-- ==== Sys2Proof/Tests/Slice0.lean ====
section
/-! SUPPORT. The model's own tests: the well-formedness smoke, words written out from the spec's encodings, the vectors of
95_test_vectors.md (each named by its row there), and a witness for the hypotheses of each statement. -/

namespace Sys2Proof.Tests

open Sys2Proof Sys2Proof.Machine Sys2Proof.Spec

/-- Reset with one pending call and a bitrate bound. -/
def withCall (bound : Nat) (c : Call) : State :=
  { State.reset with params := { State.reset.params with canBitrateInvalid := bound }, calls := [c] }

/-- What DECODE returns for a line in a fresh buffer. -/
def ran (bound : Nat) (bytes : List Byte) : Option (Option (Result Value)) :=
  resultOf (step (withCall bound (Call.ofImage (.line bytes))))

/-- What a row of the 95_test_vectors.md tables calls `ok(c)`. -/
def okC (c : Command) : Option (Option (Result Value)) := some (some (.ok (.command c)))

def errK (k : ErrorKind) : Option (Option (Result Value)) := some (some (.err k))

/-- A frame whose carrier is 0 beyond the listed bytes. -/
def frame (k : FrameKind) (i : IdKind) (id : IdWord) (dlc : Nibble) (bytes : List Byte) : CanFrame :=
  ⟨k, i, id, dlc, dataField bytes⟩

/-- A 27-byte output buffer filled with 0xEE (program P2). -/
def ee27 : Buffer := Buffer.ofBytes (List.replicate 27 0xEE)

/-- The result of ENCODE into `ee27`, and the 27 bytes that OUT then holds. -/
def sent (F : CanFrame) : Option (Option (Result Value) × List Byte) :=
  match step (withCall 9 (.encode F (some ee27))) with
  | .next t => some (t.result, Memory.readBytes t.out.bytes 0 27)
  | .fault _ => none
  | .refused _ => none

/-! ## WellFormed: one ill-formed term for each check -/

theorem test_wf_hasOperand : Instr.wellFormed (.setBitrateS []) = false := by decide
theorem test_wf_hasOperand_flags :
    [Instr.silentUpperM [], .silentLowerM [], .autoUpperA [], .autoLowerA []].all (fun i => !i.wellFormed) = true := by decide
theorem test_wf_hasIdentifier : Instr.wellFormed (.txStdData [1, 2]) = false := by decide
theorem test_wf_identifierFits : Instr.wellFormed (.txStdRemote [8, 0, 0, 0]) = false := by decide
theorem test_wf_hasDlc : Instr.wellFormed (.txExtData [0, 0, 0, 0, 0, 0, 0, 0]) = false := by decide
theorem test_wf_dlcFits : Instr.wellFormed (.txStdData ([1, 2, 3, 9] ++ List.replicate 18 0)) = false := by decide
theorem test_wf_hasData : Instr.wellFormed (.txExtRemote [1, 15, 15, 15, 15, 15, 15, 15, 1, 0]) = false := by decide
theorem test_wf_encIdOk : Instr.wellFormed (.encStdData 0x800 0 (dataField [])) = false ∧
    Instr.wellFormed (.encExtData 0x20000000 0 (dataField [])) = false := by decide
theorem test_wf_encDlcOk : Instr.wellFormed (.encStdRemote 0x123 9 (dataField [])) = false ∧
    Instr.wellFormed (.encExtRemote 0x123 9 (dataField [])) = false := by decide
theorem test_wf_accepts : Instr.wellFormed (.txStdData [7, 15, 15, 1, 10, 5]) = true ∧
    Instr.wellFormed (.encExtRemote 0x1FFFFFFF 8 (dataField [])) = true := by decide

=-=-=-=-=

Exercise objective: Copy, please, exactly the lines that start at the first line of the data and end at the line containing "def ran (bound", both kept and no others.

Solution below:
-- ==== Sys2Proof/Tests/Slice0.lean ====
section
/-! SUPPORT. The model's own tests: the well-formedness smoke, words written out from the spec's encodings, the vectors of
95_test_vectors.md (each named by its row there), and a witness for the hypotheses of each statement. -/

namespace Sys2Proof.Tests

open Sys2Proof Sys2Proof.Machine Sys2Proof.Spec

/-- Reset with one pending call and a bitrate bound. -/
def withCall (bound : Nat) (c : Call) : State :=
  { State.reset with params := { State.reset.params with canBitrateInvalid := bound }, calls := [c] }

/-- What DECODE returns for a line in a fresh buffer. -/
def ran (bound : Nat) (bytes : List Byte) : Option (Option (Result Value)) :=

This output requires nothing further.